I have recently enrolled to Introduction to Data Science. One of the very first assignments was Twitter sentinent analysis performed in Python. Leaving a whole lot aside, what captured my attention was a requirement to resolve tweets' geocoded locations WITHOUT relying on 3rd party services.
The assignment paper suggested to use a Python Dictionary of State Abbreviations. That proved helpful indeed. I have decided to combine this resource with Average Latitude and Longitude for US States and ended up with a single dictionary containing all essential information, i.e. state codes, names and coordinates:
{
'AK': {'name':'Alaska','coords':[61.3850,-152.2683]},
'AL': {'name':'Alabama','coords':[32.7990,-86.8073]},
'AR': {'name':'Arkansas','coords':[34.9513,-92.3809]},
'AS': {'name':'American Samoa','coords':[14.2417,-170.7197]},
'AZ': {'name':'Arizona','coords':[33.7712,-111.3877]},
'CA': {'name':'California','coords':[36.1700,-119.7462]},
'CO': {'name':'Colorado','coords':[39.0646,-105.3272]},
'CT': {'name':'Connecticut','coords':[41.5834,-72.7622]},
'DC': {'name':'District of Columbia','coords':[38.8964,-77.0262]},
'DE': {'name':'Delaware','coords':[39.3498,-75.5148]},
'FL': {'name':'Florida','coords':[27.8333,-81.7170]},
'GA': {'name':'Georgia','coords':[32.9866,-83.6487]},
'HI': {'name':'Hawaii','coords':[21.1098,-157.5311]},
'IA': {'name':'Iowa','coords':[42.0046,-93.2140]},
..
A complete dictionary is to be found in us_states.py.
Having all the relevant information in place, I was looking for a feasible way of associating the tweets with the list of US states. Turns out that Haversine formula is one of the most popular methods for calculating distance between two pairs of coordinates.

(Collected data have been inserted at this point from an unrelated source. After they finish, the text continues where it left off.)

theorem State.safetyCycle_keeps (s : State) (fault : Bool) (p0 p1 : List Nat) : Keeps s (s.safetyCycle fault p0 p1) := by
  unfold State.safetyCycle
  try dsimp only
  with_reducible repeat' (first
    | simp only [keeps_other, keeps_sys]
    | apply Keeps.refl
    | apply (State.setFlag_keeps _ _ _ _).after
    | apply (State.count_keeps _ _ _ _).after
    | apply (State.onMrt_keeps _ _).after
    | apply (State.onConn_keeps _ _ _).after
    | apply (State.startupStep_keeps _ _).after
    | apply (State.tenonLost_keeps _ _).after
    | apply (State.evaluate_keeps _ _ _).after
    | apply (State.applyCycle_keeps _).after
    | apply (State.mortiseFault_keeps _).after
    | apply (State.exchange_keeps _ _ _).after
    | apply keeps_ite
    | apply (State.each_keeps _ _ _ ?_).after
    | split
    | intro _)

theorem State.mortiseTable_keeps (s : State) (fresh : Nat → Bool) : Keeps s (s.mortiseTable fresh) := by
  unfold State.mortiseTable
  try dsimp only
  with_reducible repeat' (first
    | simp only [keeps_other, keeps_sys]
    | apply Keeps.refl
    | apply (State.setReg_keeps _ _ _ _).after
    | apply (State.setFld_keeps _ _ _ _).after
    | apply (State.setFlag_keeps _ _ _ _).after
    | apply (State.onIn_keeps _ _ _).after
    | apply keeps_ite
    | apply (State.each_keeps _ _ _ ?_).after
    | split
    | intro _)

theorem State.mortiseStart_keeps (s : State) : Keeps s (s.mortiseStart) := by
  unfold State.mortiseStart
  try dsimp only
  with_reducible repeat' (first
    | simp only [keeps_other, keeps_sys]
    | apply Keeps.refl
    | apply (State.setFld_keeps _ _ _ _).after
    | apply (State.mortiseTable_keeps _ _).after
    | split
    | intro _)

theorem State.mortiseCommit_keeps (s : State) (old : List Byte) : Keeps s (s.mortiseCommit old) := by
  unfold State.mortiseCommit
  try dsimp only
  with_reducible repeat' (first
    | simp only [keeps_other, keeps_sys]
    | apply Keeps.refl
    | apply (State.setReg_keeps _ _ _ _).after
    | apply (State.onMrt_keeps _ _).after
    | apply (State.chanOff_keeps _ _).after
    | apply (State.mortiseTable_keeps _ _).after
    | apply (State.each_keeps _ _ _ ?_).after
    | split
    | intro _)

end Sys2Proof.Machine
end

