theorem execDecimationOutput_keeps (m : Nat) (bits : List Bool) (s : State) : ∃ s₁, execDecimationOutput m bits s = .next s₁ ∧ Keeps s s₁ := by
  refine ⟨_, rfl, ?_⟩
  try dsimp only
  with_reducible repeat' (first
    | simp only [keeps_other, keeps_sys]
    | apply Keeps.refl
    | apply State.live_keeps _ (Keeps.refl _)
    | apply (State.modOutput_keeps _ _ _).after
    | apply keeps_ite
    | apply (keeps_foldl _ _ ?_ _).after
    | split
    | intro _)

theorem execModStuck_keeps (m : Nat) (bits : List Bool) (s : State) : ∃ s₁, execModStuck m bits s = .next s₁ ∧ Keeps s s₁ := by
  refine ⟨_, rfl, ?_⟩
  try dsimp only
  with_reducible repeat' (first
    | simp only [keeps_other, keeps_sys]
    | apply Keeps.refl
    | apply (State.setFlag_keeps _ _ _ _).after
    | apply (State.report_keeps _ _ _).after
    | apply State.live_keeps _ (Keeps.refl _)
    | apply keeps_ite
    | split
    | intro _)

theorem execModStuckEnd_keeps (m : Nat) (s : State) : ∃ s₁, execModStuckEnd m s = .next s₁ ∧ Keeps s s₁ := by
  refine ⟨_, rfl, ?_⟩
  try dsimp only
  with_reducible repeat' (first
    | apply Keeps.refl
    | apply (State.setFlag_keeps _ _ _ _).after
    | apply State.live_keeps _ (Keeps.refl _)
    | apply keeps_ite
    | split
    | intro _)

theorem execMacz_keeps (e : Nat) (b : Option Nat) (a : Bool) (ka kb : Nat) (s : State) : ∃ s₁, execMacz e b a ka kb s = .next s₁ ∧ Keeps s s₁ := by
  refine ⟨_, rfl, ?_⟩
  try dsimp only
  with_reducible repeat' (first
    | apply Keeps.refl
    | apply State.live_keeps _ (Keeps.refl _)
    | apply (State.slot_keeps _ _ _ _ ?_).after
    | apply (State.countMac_keeps _ _).after
    | apply (State.putAcc_keeps _ _ _ _ _).after
    | apply (State.putAccF_keeps _ _ _ _).after
    | apply keeps_ite
    | split
    | intro _)

theorem execMac_keeps (e : Nat) (b : Option Nat) (a : Bool) (ka kb : Nat) (s : State) : ∃ s₁, execMac e b a ka kb s = .next s₁ ∧ Keeps s s₁ := by
  refine ⟨_, rfl, ?_⟩
  try dsimp only
  with_reducible repeat' (first
    | apply Keeps.refl
    | apply State.live_keeps _ (Keeps.refl _)
    | apply (State.slot_keeps _ _ _ _ ?_).after
    | apply (State.countMac_keeps _ _).after
    | apply (State.putAccF_keeps _ _ _ _).after
    | apply (State.accAdd_keeps _ _ _ _ _).after
    | apply keeps_ite
    | split
    | intro _)

theorem execMsu_keeps (e : Nat) (b : Option Nat) (a : Bool) (ka kb : Nat) (s : State) : ∃ s₁, execMsu e b a ka kb s = .next s₁ ∧ Keeps s s₁ := by
  refine ⟨_, rfl, ?_⟩
  try dsimp only
  with_reducible repeat' (first
    | apply Keeps.refl
    | apply State.live_keeps _ (Keeps.refl _)
    | apply (State.slot_keeps _ _ _ _ ?_).after
    | apply (State.countMac_keeps _ _).after
    | apply (State.putAccF_keeps _ _ _ _).after
    | apply (State.accSub_keeps _ _ _ _ _).after
    | apply keeps_ite
    | split
    | intro _)
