theorem execReturned_keeps (s : State) : ∃ s₁, execReturned s = .next s₁ ∧ Keeps s s₁ := by
  refine ⟨_, rfl, ?_⟩
  try dsimp only
  with_reducible repeat' (first
    | apply Keeps.refl
    | apply State.live_keeps _ (Keeps.refl _)
    | apply (State.returned_keeps _).after
    | split
    | intro _)

end Sys2Proof.Machine
end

My implementation of the Haversine formula merely mirrors a Python example at platoscave.net, here is the result (see us_states.py for full details):
def haversine(self, origin, destination):
# two pairs of latitude and longitude, i.e. origin vs destination
lat1, lon1 = origin
lat2, lon2 = destination
# deltas between origin and destination coordinates
dlat = math.radians(lat2-lat1)
dlon = math.radians(lon2-lon1)
# a central angle between the two points
a = math.sin(dlat/2) * math.sin(dlat/2) + math.cos(math.radians(lat1)) \
* math.cos(math.radians(lat2)) * math.sin(dlon/2) * math.sin(dlon/2)
# the determinative angle of the triangle on the surface of the sphere (Earth)

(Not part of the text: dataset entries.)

-- ==== Sys2Proof/Tests/Slice0.lean ====
section
/-! SUPPORT. Our own tests: ill-formed terms, a witness for the hypotheses of each obligation, the bench examples of the ball map, and
a few single steps. -/

namespace Sys2Proof

set_option Elab.async false

open Machine

/-! ### States and structures for the tests -/

/-- A section body: zeros with bytes put at offsets. -/
def testBody (n : Nat) (l : List (Nat × List Byte)) : List Byte :=
  l.foldl (fun b x => b.take x.1 ++ x.2 ++ b.drop (x.1 + x.2.length)) (List.replicate n 0)

/-- A structure of given sections; the others have their green-timber content. -/
def testImage (l : List (Nat × List Byte)) : Image := ⟨1, 0, [], l.map fun x => ⟨x.1, 0, x.2⟩⟩

/-- The state right after reset with fields of registers set. -/
def testPut (s : State) (l : List (Fld × Nat × Nat)) : State := l.foldl (fun t x => t.setFld x.1 x.2.1 x.2.2) s

/-- The device runs, with fields set, under a structure of given sections. -/
def testRun (l : List (Fld × Nat × Nat)) (m : List (Nat × List Byte) := []) : State :=
  let s := testPut State.reset l
  { s with sys := { s.sys with booted := true }, pwr := { s.pwr with sources := [] }, jny := { s.jny with active := testImage m } }

/-- The same at a stroke count. -/
def testAt (n : Nat) (s : State) : State := { s with sys := { s.sys with stroke := BitVec.ofNat 48 n } }

/-- A state meets a condition. -/
def testHolds (s : State) (f : State → Bool) : Bool := f s

/-- A state in which every island runs meets a condition. -/
def testMeets (s : State) (f : State → Bool) : Bool := (List.range 9).all (fun k => s.runs k) && f s

/-- A write of core 0 to a register reaches it. -/
def testReach (s : State) (r : Reg) (i : Nat) : Bool :=
  let a := 0x40000000 + (Reg.row r).win * 0x100000 + Reg.at r i
  s.sys.booted && s.up (Initiator.island ⟨0, 0⟩) && decide ((Reg.row r).win < 18) && decide (Reg.at r i < 0x100000) && decide (Reg.at r i % 4 = 0)
    && s.up (windowIsland (Reg.row r).win) && !s.absentAt (.window (Reg.row r).win) a 4 && !s.firewall ⟨0, 0⟩ (.window (Reg.row r).win) a 4 true

theorem testReach_iff (s : State) (r : Reg) (i : Nat) : testReach s r i = true ↔ ReachesReg s ⟨0, 0⟩ r i := by
  simp [testReach, ReachesReg, Reaches, and_assoc]

/-- The command answers a next state that meets a condition. -/
def testNext (c : Instr) (s : State) (f : State → Bool) : Bool :=
  match exec c s with | .next t => f t | _ => false

/-- A slot of Coffer holds a key of 32 zero bytes that every island may use for the given usages. -/
def testKey (s : State) (n usage : Nat) : State :=
  (testPut s [(F.CFR_SLOT_STAT_STATE, n, 1), (F.CFR_SLOT_ATTR_LO_OWNER, n, 15), (F.CFR_SLOT_ATTR_LO_PARENT, n, 0x3FF),
    (F.CFR_SLOT_ATTR_LO_DEPTH, n, 1), (F.CFR_SLOT_ATTR_HI_USAGE, n, usage)]).onSlot n fun k => { k with active := some (List.replicate 32 0) }

/-- A point holds a value of good quality, written at the present stroke. -/
def testPoint (s : State) (p : Nat) (v : W64) : State :=
  { s with pnt := { s.pnt with table := s.pnt.table.set p ⟨v, 0, 0, 4, 0, s.now, 0⟩ } }

/-- The fields of a ring that is defined, at the start of the general SRAM: its number, its direction, the exponents of its entry size and number
of entries. -/
def testRing (n dir esize exp : Nat) : List (Fld × Nat × Nat) :=
  [(F.PNT_RING_CFG_DEFINED, n, 1), (F.PNT_RING_CFG_DIR, n, dir), (F.PNT_RING_CFG_ESIZE_EXP, n, esize), (F.PNT_RING_CFG_ENTRIES_EXP, n, exp),
    (F.PNT_RING_BASE_LO_BASE_LO, n, 0x11880000)]

/-- The key of every slot of the tests. -/
def testSecret : List Byte := List.replicate 32 0

/-! ### Well-formedness: one ill-formed term for each check, which the check refuses -/

/-- Ill-formed terms, one for each check, part 1. -/
theorem test_ill_formed_1 : ([
  .overrun (.sequence 128),
  .overrun (.program 48),
  .overrunLimit (.sequence 128),
  .overrunLimit (.program 48),
  .fabricAccess ⟨⟨16, 0⟩, 0, .read 4, 0, .clean, false⟩,
  .fabricAccess ⟨⟨0, 48⟩, 0, .read 4, 0, .clean, false⟩,
  .fabricAccess ⟨⟨0, 0⟩, 0, .read 0, 0, .clean, false⟩,
  .fabricAccess ⟨⟨0, 0⟩, 0, .read 129, 0, .clean, false⟩,
  .fabricAccess ⟨⟨0, 0⟩, 0, .write [], 0, .clean, false⟩,
  .fabricAccess ⟨⟨0, 0⟩, 0, .write (List.replicate 129 0), 0, .clean, false⟩,
  .fabricAccess ⟨⟨0, 0⟩, 0, .read 4, 65536, .clean, false⟩,
  .splitReadLo ⟨16, 0⟩ 0 0,
  .splitReadLo ⟨0, 48⟩ 0 0,
  .splitReadLo ⟨0, 0⟩ 18 0,
  .splitReadLo ⟨0, 0⟩ 0 1048576,
  .splitReadLo ⟨0, 0⟩ 0 4,
  .splitReadHi ⟨16, 0⟩ 0 4,
  .splitReadHi ⟨0, 48⟩ 0 4,
  .splitReadHi ⟨0, 0⟩ 18 4,
  .splitReadHi ⟨0, 0⟩ 0 1048576,
  .splitReadHi ⟨0, 0⟩ 0 0,
  .splitWriteLo ⟨16, 0⟩ 0 0 0,
  .splitWriteLo ⟨0, 48⟩ 0 0 0,
  .splitWriteLo ⟨0, 0⟩ 18 0 0,
  .splitWriteLo ⟨0, 0⟩ 0 1048576 0,
  .splitWriteLo ⟨0, 0⟩ 0 4 0,
  .splitWriteHi ⟨16, 0⟩ 0 4 0 0,
  .splitWriteHi ⟨0, 48⟩ 0 4 0 0,
  .splitWriteHi ⟨0, 0⟩ 18 4 0 0,
  .splitWriteHi ⟨0, 0⟩ 0 1048576 0 0,
  .splitWriteHi ⟨0, 0⟩ 0 4 65536 0,
  .splitWriteHi ⟨0, 0⟩ 0 0 0 0,
  .registerWrite ⟨16, 0⟩ 0 0 0,
  .registerWrite ⟨0, 48⟩ 0 0 0,
  .registerWrite ⟨0, 0⟩ 18 0 0,
  .registerWrite ⟨0, 0⟩ 0 1048576 0,
  .registerWrite ⟨0, 0⟩ 0 2 0,
  .regionWarn 9 1 .freq 0,
  .regionWarn 0 9 .freq 0,
  .regionWarn 0 0 .freq 0] : List Instr).all (fun i => !i.wf) = true := by decide +kernel

/-- Ill-formed terms, one for each check, part 2. -/
theorem test_ill_formed_2 : ([
  .regionMismatch 9 1 (.freq []),
  .regionMismatch 0 9 (.freq []),
  .regionMismatch 0 0 (.freq []),
  .stage ⟨16, 0⟩,
  .stage ⟨0, 48⟩,
  .cancel ⟨16, 0⟩,
  .cancel ⟨0, 48⟩,
  .raiseFloor ⟨16, 0⟩,
  .raiseFloor ⟨0, 48⟩,
  .acqTrigger 128 0,
  .acqSoftTrig ⟨16, 0⟩ 0 0,
  .acqSoftTrig ⟨0, 48⟩ 0 0,
  .acqSoftTrig ⟨0, 0⟩ 128 0,
  .runStart 16 0,
  .slotRestart 16 0,
  .slotResult 16 [] 0,
  .acqSeqRestart ⟨16, 0⟩ 0,
  .acqSeqRestart ⟨0, 48⟩ 0,
  .acqSeqRestart ⟨0, 0⟩ 128,
  .lpWrite ⟨16, 0⟩ 0 false,
  .lpWrite ⟨0, 48⟩ 0 false,
  .lpWrite ⟨0, 0⟩ 16 false,
  .pairCheck 8 0 (List.replicate 4 0) (List.replicate 4 0),
  .pairCheck 0 0 [] (List.replicate 4 0),
  .pairCheck 0 0 (List.replicate 4 0) [],
  .acqCheckFault 8,
  .acqCheckFaultClear ⟨16, 0⟩ 0,
  .acqCheckFaultClear ⟨0, 48⟩ 0,
  .acqCheckFaultClear ⟨0, 0⟩ 8,
  .decimationOutput 64 [],
  .modStuck 64 [],
  .modStuckEnd 64,
  .pwmPeriod 96 0,
  .onEdge 96,
  .valley 96 0,
  .peakTrip 96 0 0,
  .maxOnTime 96 0,
  .lowSideOn 96,
  .baySaturated 24,
  .trimLimit 96] : List Instr).all (fun i => !i.wf) = true := by decide +kernel

/-- Ill-formed terms, one for each check, part 3. -/
theorem test_ill_formed_3 : ([
  .shedStepEnd 24,
  .shedHoldEnd 24,
  .overshoot 24 0,
  .overshootEnd 24 0,
  .overshootLimit 24,
  .fastLimit 64 [],
  .driverFault 96 false,
  .senseLoss 96 0,
  .release ⟨16, 0⟩ 0,
  .release ⟨0, 48⟩ 0,
  .release ⟨0, 0⟩ 24,
  .dropClear ⟨16, 0⟩ 0,
  .dropClear ⟨0, 48⟩ 0,
  .dropClear ⟨0, 0⟩ 96,
  .macz 48 none false 0 0,
  .macz 0 none false 32 0,
  .macz 0 none false 0 32,
  .mac 48 none false 0 0,
  .mac 0 none false 32 0,
  .mac 0 none false 0 32,
  .msu 48 none false 0 0,
  .msu 0 none false 32 0,
  .msu 0 none false 0 32,
  .mova 48 none false 0,
  .mova 0 none false 32,
  .ash 48 none false 0,
  .ash 0 none false 16,
  .ash 0 none false (-17),
  .aadd 48 none false,
  .add 48 none 0 0 0,
  .add 0 none 32 0 0,
  .add 0 none 0 32 0,
  .add 0 none 0 0 32,
  .sub 48 none 0 0 0,
  .sub 0 none 32 0 0,
  .sub 0 none 0 32 0,
  .sub 0 none 0 0 32,
  .min 48 none 0 0 0,
  .min 0 none 32 0 0,
  .min 0 none 0 32 0] : List Instr).all (fun i => !i.wf) = true := by decide +kernel

/-- Ill-formed terms, one for each check, part 4. -/
theorem test_ill_formed_4 : ([
  .min 0 none 0 0 32,
  .max 48 none 0 0 0,
  .max 0 none 32 0 0,
  .max 0 none 0 32 0,
  .max 0 none 0 0 32,
  .abs 48 none 0 0,
  .abs 0 none 32 0,
  .abs 0 none 0 32,
  .neg 48 none 0 0,
  .neg 0 none 32 0,
  .neg 0 none 0 32,
  .clmp 48 none 0 0 0,
  .clmp 0 none 32 0 0,
  .clmp 0 none 0 32 0,
  .clmp 0 none 0 0 32,
  .seln 48 none 0 0 0,
  .seln 0 none 32 0 0,
  .seln 0 none 0 32 0,
  .seln 0 none 0 0 32,
  .scl 48 none 0 0,
  .scl 0 none 32 0,
  .scl 0 none 0 16,
  .scl 0 none 0 (-17),
  .nrm 48 none 0 0,
  .nrm 0 none 8 0,
  .nrm 0 none 0 8,
  .sete 48 none 0 0,
  .sete 0 none 8 0,
  .sete 0 none 0 128,
  .sete 0 none 0 (-129),
  .ldi 48 none 0 0,
  .ldi 0 none 32 0,
  .ldi 0 none 0 512,
  .ldi 0 none 0 (-513),
  .addi 48 none 0 0,
  .addi 0 none 32 0,
  .addi 0 none 0 512,
  .addi 0 none 0 (-513),
  .movk 48 none 0 0,
  .movk 0 none 32 0] : List Instr).all (fun i => !i.wf) = true := by decide +kernel

/-- Ill-formed terms, one for each check, part 5. -/
theorem test_ill_formed_5 : ([
  .movk 0 none 0 32,
  .fec 48 none 0 0,
  .fec 0 none 32 0,
  .fec 0 none 0 4,
  .beqz 48 none 0 0,
  .beqz 0 none 32 0,
  .beqz 0 none 0 512,
  .beqz 0 none 0 (-513),
  .bnez 48 none 0 0,
  .bnez 0 none 32 0,
  .bnez 0 none 0 512,
  .bnez 0 none 0 (-513),
  .bltz 48 none 0 0,
  .bltz 0 none 32 0,
  .bltz 0 none 0 512,
  .bltz 0 none 0 (-513),
  .bgez 48 none 0 0,
  .bgez 0 none 32 0,
  .bgez 0 none 0 512,
  .bgez 0 none 0 (-513),
  .bqs 48 none 0,
  .bqs 0 none 512,
  .bqs 0 none (-513),
  .brun 48 none 0,
  .brun 0 none 512,
  .brun 0 none (-513),
  .jmp 48 none 0,
  .jmp 0 none 32768,
  .wait 48 none 0,
  .wait 0 none 256,
  .pub 48 none 0 0,
  .pub 0 none 32 0,
  .pub 0 none 0 16,
  .endInst 48 none 0,
  .endInst 0 none 4194304,
  .ld 48 none 0 0,
  .ld 0 none 32 0,
  .ld 0 none 0 32768,
  .st 48 none 0 0,
  .st 0 none 32 0] : List Instr).all (fun i => !i.wf) = true := by decide +kernel

/-- Ill-formed terms, one for each check, part 6. -/
theorem test_ill_formed_6 : ([
  .st 0 none 0 32768,
  .ldx 48 none 0 0 0,
  .ldx 0 none 32 0 0,
  .ldx 0 none 0 32 0,
  .ldx 0 none 0 0 512,
  .ldx 0 none 0 0 (-513),
  .stx 48 none 0 0 0,
  .stx 0 none 32 0 0,
  .stx 0 none 0 32 0,
  .stx 0 none 0 0 512,
  .stx 0 none 0 0 (-513),
  .ldc 48 none 0 0,
  .ldc 0 none 32 0,
  .ldc 0 none 0 4096,
  .ldq 48 none 0 0,
  .ldq 0 none 32 0,
  .ldq 0 none 0 32768,
  .ldw 48 none 0 0,
  .ldw 0 none 32 0,
  .ldw 0 none 0 32768,
  .stw 48 none 0 0,
  .stw 0 none 32 0,
  .stw 0 none 0 32768,
  .ldp 48 none 0 0,
  .ldp 0 none 32 0,
  .ldp 0 none 0 32,
  .followTrip 48 0,
  .followTrip 0 4,
  .calfinRestart ⟨16, 0⟩ 0,
  .calfinRestart ⟨0, 48⟩ 0,
  .calfinRestart ⟨0, 0⟩ 48,
  .halt ⟨16, 0⟩ 0,
  .halt ⟨0, 48⟩ 0,
  .halt ⟨0, 0⟩ 48,
  .tripClear ⟨16, 0⟩ 0 0,
  .tripClear ⟨0, 48⟩ 0 0,
  .tripClear ⟨0, 0⟩ 48 0,
  .tripClear ⟨0, 0⟩ 0 4,
  .resultRead ⟨16, 0⟩ 0 0 .lo,
  .resultRead ⟨0, 48⟩ 0 0 .lo] : List Instr).all (fun i => !i.wf) = true := by decide +kernel

/-- Ill-formed terms, one for each check, part 7. -/
theorem test_ill_formed_7 : ([
  .resultRead ⟨0, 0⟩ 48 0 .lo,
  .resultRead ⟨0, 0⟩ 0 16 .lo,
  .demandWrite ⟨16, 0⟩ 0 0 0,
  .demandWrite ⟨0, 48⟩ 0 0 0,
  .demandWrite ⟨0, 0⟩ 32 0 0,
  .trsRollback ⟨16, 0⟩,
  .trsRollback ⟨0, 48⟩,
  .trsRestart ⟨16, 0⟩,
  .trsRestart ⟨0, 48⟩,
  .gridFwWrite ⟨16, 0⟩ 0,
  .gridFwWrite ⟨0, 48⟩ 0,
  .prechargeTimeout 288,
  .contactorFeedback 768,
  .failClose 768,
  .welded 768,
  .xpFaultClear ⟨16, 0⟩ 0,
  .xpFaultClear ⟨0, 48⟩ 0,
  .xpFaultClear ⟨0, 0⟩ 768,
  .bayRelease 32,
  .exchangeRecord [],
  .cableSample 32,
  .sensorRecovered 32,
  .fastSamplingEnd 32,
  .heatBalance 32,
  .bellowsRestart ⟨16, 0⟩,
  .bellowsRestart ⟨0, 48⟩,
  .dieSample [],
  .assaySample ⟨List.replicate 64 (2 ^ 21), [], List.replicate 16 0, List.replicate 16 0, 0, false⟩,
  .assaySample ⟨List.replicate 64 0, [64], List.replicate 16 0, List.replicate 16 0, 0, false⟩,
  .assaySample ⟨List.replicate 64 0, [], List.replicate 15 0, List.replicate 16 0, 0, false⟩,
  .assaySample ⟨List.replicate 64 0, [], List.replicate 16 0, List.replicate 16 0, (-(2 ^ 21) - 1), false⟩,
  .assaySample ⟨[], [], List.replicate 16 0, List.replicate 16 0, 0, false⟩,
  .assaySample ⟨List.replicate 64 0, [], List.replicate 16 0, [], 0, false⟩,
  .dcPlausibility 32,
  .meterFaultEnd 32,
  .testPulseEnd 4,
  .pendingPulseStart 4,
  .rwsWrite ⟨16, 0⟩ 0 0,
  .rwsWrite ⟨0, 48⟩ 0 0,
  .rwsWrite ⟨0, 0⟩ 65536 0] : List Instr).all (fun i => !i.wf) = true := by decide +kernel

c = 2 * math.atan2(math.sqrt(a), math.sqrt(1-a))
# a spherical distance between the two points, i.e. hills etc are not considered
return self.R * c
The algorithm above is the core of my custom search method, which simply picks up the state which closely matches the provided coordinates (a minimum distance). To eliminate non-US countries, I have set a hard limit of 500 km as a maximum distance between the provided coordinates and the average coordinates of any of the states. This leaves me with a nice and handy feature:
def main():
us_states = USStates()
# Sacramento, California - prints CA
print us_states.by_coords(38.3454, -121.2935)
# Austin, Texas - prints TX
print us_states.by_coords(30.25, -97.75)
# New Delhi, India - yields no results
# as the minimum calculated distance is well over 13.000 km
print us_states.by_coords(28.6139, 77.2089)
One last note, the coordinates comprise latitude and longitude using the convention of a signed decimal degrees without compass direction. Negative numbers represent south or west, examples:
# latitudes:
# 30° 45´ 50´´N -> 30.4550
# 28° 61´ 39´´S -> -28.6139
#
# longitudes:
# 77° 20´ 89´´E -> 77.2089
# 30° 45´ 50´´W -> -30.4550
us_states.py contains the full implementation, whereas us_states_test.py are unit tests covering the main scenarios as well as some edge cases.